The strong agreement between the simulation results of our stochastic Schrödinger equation and the master equation presented in the references validates the use of our approach in modeling the dynamics of the COVID-19 infection at the microscopic level. Moreover our model shows more significant effect of the dynamics which is more close to the reality. This research contributes to the ongoing efforts to combat the COVID-19 pandemic by deepening our understanding of the infection process and providing insights that could potentially inform the development of more effective treatments and preventive measures.

The interaction between viruses, such as SARS-CoV-2, and host cells through molecular recognition and binding is a critical area of research, potentially paving the way for novel COVID-19 treatments. One approach under consideration involves the use of ACE2 inhibitors and angiotensin receptor blockers (ARBs). ACE2 inhibitors aim to prevent the production of angiotensin proteins, whereas ARBs block the action of these proteins. Interestingly, evidence suggests that ARBs might offer some protection against SARS-CoV-2 by inhibiting the virus’s binding to ACE2 receptors. The introduction of soluble ACE2 is another strategy being explored, which could neutralize the virus by binding to its spike protein before it attaches to membrane bound ACE2 receptors. This complex interaction underscores the potential for targeting the ACE2 pathway and related angiotensin receptors as a therapeutic strategy against COVID-19. Beyond ACE2 and angiotensin receptors, G-protein coupled receptors (GPCRs) represent another significant focus due to their role in various physiological processes and as major pharmaceutical targets. The spike protein of SARS-CoV-2, a glycoprotein, raises questions about its affinity for GPCRs and the potential for novel therapeutic interventions via GPCR agonists. Screening for GPCR agonists has shown promise in identifying compounds with antiviral effects against viruses like Ebola and Marburg. Additionally, the role of neurotransmitters and their precursors, such as tryptophan and serotonin, along with SSRIs and other antidepressants, have been explored for their potential therapeutic effects against SARS-CoV-2. This research opens avenues for using vibrational spectroscopy to identify ligands that could interfere with the virus’s ability to bind to host cells, suggesting a broader application of vibrational theory in developing new treatments for COVID-19.

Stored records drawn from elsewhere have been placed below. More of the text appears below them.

-- ==== Sys2Proof/Certificates/Slice0/Obligations.lean ====
section
/-! DEFINITION. The statements for the provers. Each docstring names the rule of spec/ it formalises. Constants
(4096 for `MEM_SIZE`, 0x200 for `BASE`) are written as the spec's numbers. A statement on what an
instruction does takes the state on entry of the `STEP`, so `s.pc` is the address of the instruction
(log entry 9), and where it has no premise on `FAULT` it speaks of `exec` from states with `FAULT` set as
well, which is log entry 13. -/

open Sys2Proof Sys2Proof.Machine

/-! ## Encoding and decoding -/

/-- Words written out from 30_encoding.md rules R63 and R64 decode to the instructions they stand for, at least
one of each family, and words that match no row are rejected by name (rule R67). -/
def Obligations.SpecWordsDecode : Prop :=
  decode 0x0000 = .ok .nop ∧ decode 0x00E0 = .ok .cls ∧ decode 0x00EE = .ok .ret ∧
  decode 0x1204 = .ok (.jp 0x204) ∧ decode 0x2210 = .ok (.call 0x210) ∧
  decode 0x3F01 = .ok (.seImm 15 0x01) ∧ decode 0x4A07 = .ok (.sneImm 10 0x07) ∧
  decode 0x5120 = .ok (.seReg 1 2) ∧ decode 0x610A = .ok (.ldImm 1 0x0A) ∧
  decode 0x71FF = .ok (.addImm 1 0xFF) ∧ decode 0x8F14 = .ok (.addReg 15 1) ∧
  decode 0x81FE = .ok (.shl 1 15) ∧ decode 0x9120 = .ok (.sneReg 1 2) ∧
  decode 0xA300 = .ok (.ldI 0x300) ∧ decode 0xBFFF = .ok (.jpV0 0xFFF) ∧
  decode 0xC10F = .ok (.rnd 1 0x0F) ∧ decode 0xD018 = .ok (.drw 0 1 8) ∧
  decode 0xE1A1 = .ok (.sknp 1) ∧ decode 0xF10A = .ok (.ldVxK 1) ∧
  decode 0xF465 = .ok (.ldVxMem 4) ∧
  decode 0x5121 = .error (.unrecognized 0x5121) ∧ decode 0x800F = .error (.unrecognized 0x800F) ∧
  decode 0x0123 = .error (.unrecognized 0x0123)

/-- 30_encoding.md rules R62 to R66: decoding the word of an instruction gives it back, every operand at every
value, the ignored `Y` of `SHR` and `SHL` (rule R68) included. -/
def Obligations.DecodeOfEncodeIsIdentity : Prop := ∀ i : Instr, decode (encode i) = .ok i

/-- 30_encoding.md rule R66: a word that decodes to an instruction is the word of that instruction, so no bit of
a legal word is dropped. -/
def Obligations.EncodeOfDecodeIsIdentity : Prop :=
  ∀ (w : Word) (i : Instr), decode w = .ok i → encode i = w

/-- 30_encoding.md rules R64, R66 and R67: the decode procedure and the table of masks and matches agree. A word
that decodes selects the row of its instruction; exactly one row of the table is selected when the word decodes
and none when it does not; and a word that selects no row is rejected by name. -/
def Obligations.DecoderAgreesWithTheMap : Prop :=
  ∀ w : Word,
    (∀ i, decode w = .ok i →
      i.row ∈ decodeMap ∧ decodeMap.filter (fun r => r.selects w) = [i.row]) ∧
    (wellFormedWord w = false → decode w = .error (.unrecognized w)) ∧
    (wellFormedWord w = true → ∃ i, decode w = .ok i)

/-! ## The step cycle -/

/-- 45_host_operations.md rule R152: `STEP` in its four cases. In the fault state nothing happens; a fetch past
the end of memory and an unrecognized opcode fault with everything else as it was; and when the two bytes at
`PC`, the high byte first, decode to `i`, the step is exactly the execution of `i` at that state (whose meaning
makes the advance of `PC`; log entry 9). Any `PC` in range is fetched from, odd or even (20_memory.md rule R42).
-/
def Obligations.StepRunsTheDecodedInstruction : Prop :=
  ∀ s : State,
    (s.fault ≠ none → step s = .next s) ∧
    (s.fault = none → 4096 ≤ s.pc.toNat + 1 →
      step s = .next (s.faulted (.memoryBounds (max s.pc.toNat 4096)))) ∧
    (s.fault = none → s.pc.toNat + 1 < 4096 → ∀ op : Word,
      op = Memory.read s.mem s.pc.toNat ++ Memory.read s.mem (s.pc.toNat + 1) →
      (∀ i, decode op = .ok i → step s = exec i s) ∧
      ((∀ i, decode op ≠ .ok i) → step s = .next (s.faulted (.decodeFailure op))))

/-- The placing of an instruction for the next step (log entry 7) does what it is for: the very next step runs
the decoded instruction, from every state. -/
def Obligations.PlacedWordRunsNext : Prop :=
  ∀ (s : State) (w : Nat) (i : Instr), decodeTableWord 16 w = some i →
    step (s.withFetchWord 16 w) = exec i (s.withFetchWord 16 w)

/-- 45_host_operations.md rule R154 (a), which the spec marks as derived from rules R152 and R153: from every
state a step, and every instruction, terminates "either with a new state or with a fault"; the core is never
stuck. That a fault too is a NEXT state, the register `FAULT` written, is the model's (log entry 3, DEDUCED from
rules R171 and R176), and so is what `exec` does from a state with `FAULT` set, which no `STEP` ever asks (log
entry 13, DESIGN CHOICE). -/
def Obligations.EveryStepAnswersANextState : Prop :=
  (∀ (i : Instr) (s : State), ∃ t, exec i s = .next t) ∧ ∀ s : State, ∃ t, step s = .next t

/-- 45_host_operations.md rule R154 (b), marked as derived by the spec, and 41_alu.md rule R111: the draw
reaches no instruction but `RND`. The counter is the model's own field (log entries 1 and 2). Another draw
counter changes nothing in what any other instruction does, and it comes out as it went in. -/
def Obligations.OnlyRndDependsOnTheDraw : Prop :=
  ∀ (i : Instr) (s : State) (n : Nat), (∀ x nn, i ≠ .rnd x nn) →
    ∃ t, exec i s = .next t ∧
      exec i { s with draws := n } = .next { t with draws := n } ∧ t.draws = s.draws

/-- 45_host_operations.md rule R154 (c) and (d), marked as derived by the spec, with the writers that
10_state.md rules R19 to R24 give: which instructions, and no other, change the key latches, the timers, `I`,
the display, memory and the stack with its count. The general registers, `PC` and `FAULT` have statements of
their own (`RegistersChangeOnlyAsTabled`, `PcAfterEveryInstruction`, `FaultsAreExactlyAsTabled`). Two clauses
are the model's: that the stack array changes at `CALL` only, so that `RET` keeps the dead entry, is log entry 8
(DESIGN CHOICE; rule R22 lets a model keep it or drop it), and the draw counter is the model's own field (log
entries 1 and 2). -/
def Obligations.EachStateHasOnlyItsWriters : Prop :=
  ∀ (i : Instr) (s t : State), exec i s = .next t →
    t.key = s.key ∧
    (t.dt ≠ s.dt → ∃ x, i = .ldDTVx x) ∧
    (t.st ≠ s.st → ∃ x, i = .ldSTVx x) ∧
    (t.i ≠ s.i → (∃ nnn, i = .ldI nnn) ∨ (∃ x, i = .addI x) ∨ ∃ x, i = .ldF x) ∧
    (t.disp ≠ s.disp → i = .cls ∨ ∃ x y n, i = .drw x y n) ∧
    (t.mem ≠ s.mem → (∃ x, i = .ldB x) ∨ ∃ x, i = .ldMemVx x) ∧
    (t.stack ≠ s.stack → ∃ nnn, i = .call nnn) ∧
    (t.sp ≠ s.sp → i = .ret ∨ ∃ nnn, i = .call nnn) ∧
    (t.draws ≠ s.draws → ∃ x nn, i = .rnd x nn)

/-- 10_state.md rules R12 (writes) and R14: an instruction leaves every register unchanged that the table of
rule R12 does not let it write, `VF` included. -/
def Obligations.RegistersChangeOnlyAsTabled : Prop :=
  ∀ (i : Instr) (s t : State) (r : RegIdx), exec i s = .next t → writesReg i r = false →
    t.readV r = s.readV r

/-- 10_state.md rule R12 (reads): a register the table does not let an instruction read has no effect on what
the instruction does. Two runs that differ in that register alone end alike in everything but that register. -/
def Obligations.UnreadRegistersDoNotMatter : Prop :=
  ∀ (i : Instr) (s : State) (r : RegIdx) (b : Byte), readsReg i r = false →
    ∃ t u, exec i s = .next t ∧ exec i (s.writeV r b) = .next u ∧
      (∀ q, q ≠ r → u.readV q = t.readV q) ∧
      u.pc = t.pc ∧ u.mem = t.mem ∧ u.i = t.i ∧ u.stack = t.stack ∧ u.sp = t.sp ∧ u.key = t.key ∧
      u.dt = t.dt ∧ u.st = t.st ∧ u.disp = t.disp ∧ u.fault = t.fault ∧ u.draws = t.draws

/-- 10_state.md rule R17: where `PC` is after an instruction at `a`, for every instruction; a step that faults
leaves it at `a`. -/
def Obligations.PcAfterEveryInstruction : Prop :=
  ∀ (i : Instr) (s t : State), s.fault = none → exec i s = .next t →
    (t.fault ≠ none → t.pc = s.pc) ∧
    (t.fault = none →
      match i with
      | .jp nnn => t.pc.toNat = nnn.toNat
      | .call nnn => t.pc.toNat = nnn.toNat
      | .ret => s.stack[s.sp.val - 1]? = some t.pc
      | .jpV0 nnn => t.pc.toNat = nnn.toNat + (s.readV 0).toNat
      | .ldVxK _ =>
        ((∃ k, s.key? k = some true) → t.pc = s.pc + 2) ∧
          ((∀ k, s.key? k ≠ some true) → t.pc = s.pc)
      | j => (skips j s → t.pc = s.pc + 4) ∧ (¬ skips j s → t.pc = s.pc + 2))

/-! ## Faults -/

/-- 60_exceptions.md rules R170 and R179: each instruction faults exactly in the states, with exactly the kind
and the recorded information, that the table of faults gives it, `at` being the address of the instruction; no
instruction raises any other fault. The kinds `StackOverflow` and `KeyIndexRange` and the order of the faults
are the spec's decisions D8, D9 and D13. -/
def Obligations.FaultsAreExactlyAsTabled : Prop :=
  ∀ (i : Instr) (s : State), s.fault = none →
    ∃ t, exec i s = .next t ∧ t.fault = (faultOf i s).map (fun c => ⟨c, some s.pc⟩)

/-- 60_exceptions.md rule R176 (a): faults are precise. A step that begins with no fault and ends with one
changes nothing but `FAULT`, which records the address of the instruction (the spec's decisions D10 and D11). -/
def Obligations.FaultsArePrecise : Prop :=
  ∀ s t : State, s.fault = none → step s = .next t → t.fault ≠ none →
    ∃ c, t = s.faulted c

/-- 60_exceptions.md rules R176 (b) to (d) and R180: in the fault state no operation but `INIT` and `RESET`
changes `FAULT` or what `FAULT_STATUS` shows of it, whatever the schedule, and no `STEP` changes anything, while
`TICK` has its effect (the spec's decision D11). -/
def Obligations.FaultIsStickyUntilReset : Prop :=
  (∀ (ops : List HostOp) (s : State), s.fault ≠ none → HostOp.init ∉ ops → HostOp.reset ∉ ops →
    ∃ t, runOps ops s = .next t ∧ t.fault = s.fault ∧ t.faultStatus = s.fault) ∧
  (∀ s : State, s.fault ≠ none → applyOp .step s = .next s) ∧
  (∀ s : State, s.fault ≠ none → applyOp .tick s = .next (hostTick s) ∧
    (hostTick s).dt.toNat = s.dt.toNat - 1 ∧ (hostTick s).st.toNat = s.st.toNat - 1) ∧
  ∀ s : State, applyOp .init s = .next (hostInit s) ∧ (hostInit s).fault = none ∧
    (hostReset s).fault = none

/-! ## Reset, invariants, host operations -/

/-- 10_state.md rule R30: the state after `INIT` and after `RESET`. The bytes of the glyph table are a statement
of their own. Memory above the table, the key latches and `FAULT` at reset are the spec's decisions D5, D6, D7
and D11 (log entry 5). -/
def Obligations.ResetStateIsAsTabled : Prop :=
  State.reset.pc = 0x200 ∧ (∀ r, State.reset.readV r = 0) ∧ State.reset.i = 0 ∧
  State.reset.sp = 0 ∧ (∀ k (h : k < 16), State.reset.stack[k] = 0) ∧
  State.reset.dt = 0 ∧ State.reset.st = 0 ∧ (∀ y x, State.reset.disp.cell y x = false) ∧
  (∀ k, k < 16 → State.reset.key? k = some false) ∧
  (∀ a, a < 80 → Memory.read State.reset.mem a = Config.glyphTable.getD a 0) ∧
  (∀ a, 80 ≤ a → a < 4096 → Memory.read State.reset.mem a = 0) ∧
  State.reset.fault = none ∧ State.reset.soundActive = false

/-- 10_state.md rule R33: the 80 bytes of the glyph table, which the reset memory holds from address 0 up. The
bytes are the spec's default and not its source's (decision D4; log entry 4). -/
def Obligations.GlyphTableBytes : Prop :=
  Memory.readBytes State.reset.mem 0 80 =
    [0xF0, 0x90, 0x90, 0x90, 0xF0, 0x20, 0x60, 0x20, 0x20, 0x70, 0xF0, 0x10, 0xF0, 0x80, 0xF0] ++
    [0xF0, 0x10, 0xF0, 0x10, 0xF0, 0x90, 0x90, 0xF0, 0x10, 0x10, 0xF0, 0x80, 0xF0, 0x10, 0xF0] ++
    [0xF0, 0x80, 0xF0, 0x90, 0xF0, 0xF0, 0x10, 0x20, 0x40, 0x40, 0xF0, 0x90, 0xF0, 0x90, 0xF0] ++
    [0xF0, 0x90, 0xF0, 0x10, 0xF0, 0xF0, 0x90, 0xF0, 0x90, 0x90, 0xE0, 0x90, 0xE0, 0x90, 0xE0] ++
    [0xF0, 0x80, 0x80, 0x80, 0xF0, 0xE0, 0x90, 0x90, 0x90, 0xE0, 0xF0, 0x80, 0xF0, 0x80, 0xF0] ++
    [0xF0, 0x80, 0xF0, 0x80, 0x80]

In conclusion, our research has successfully demonstrated the application of the quantum state diffusion approach to solving the non-linear Stochastic Schrödinger equation in the context of the COVID-19 infection dynamics. The results emphasize the importance of vibration-assisted electron tunneling in the infection process and shed light on the specific biological parameters regime where this phenomenon occurs. By understanding these dynamics, we can further contribute to the global research efforts aimed at combating the COVID-19 pandemic, ultimately leading to the development of improved therapies and preventive strategies to mitigate the impact of this virus on human health and society.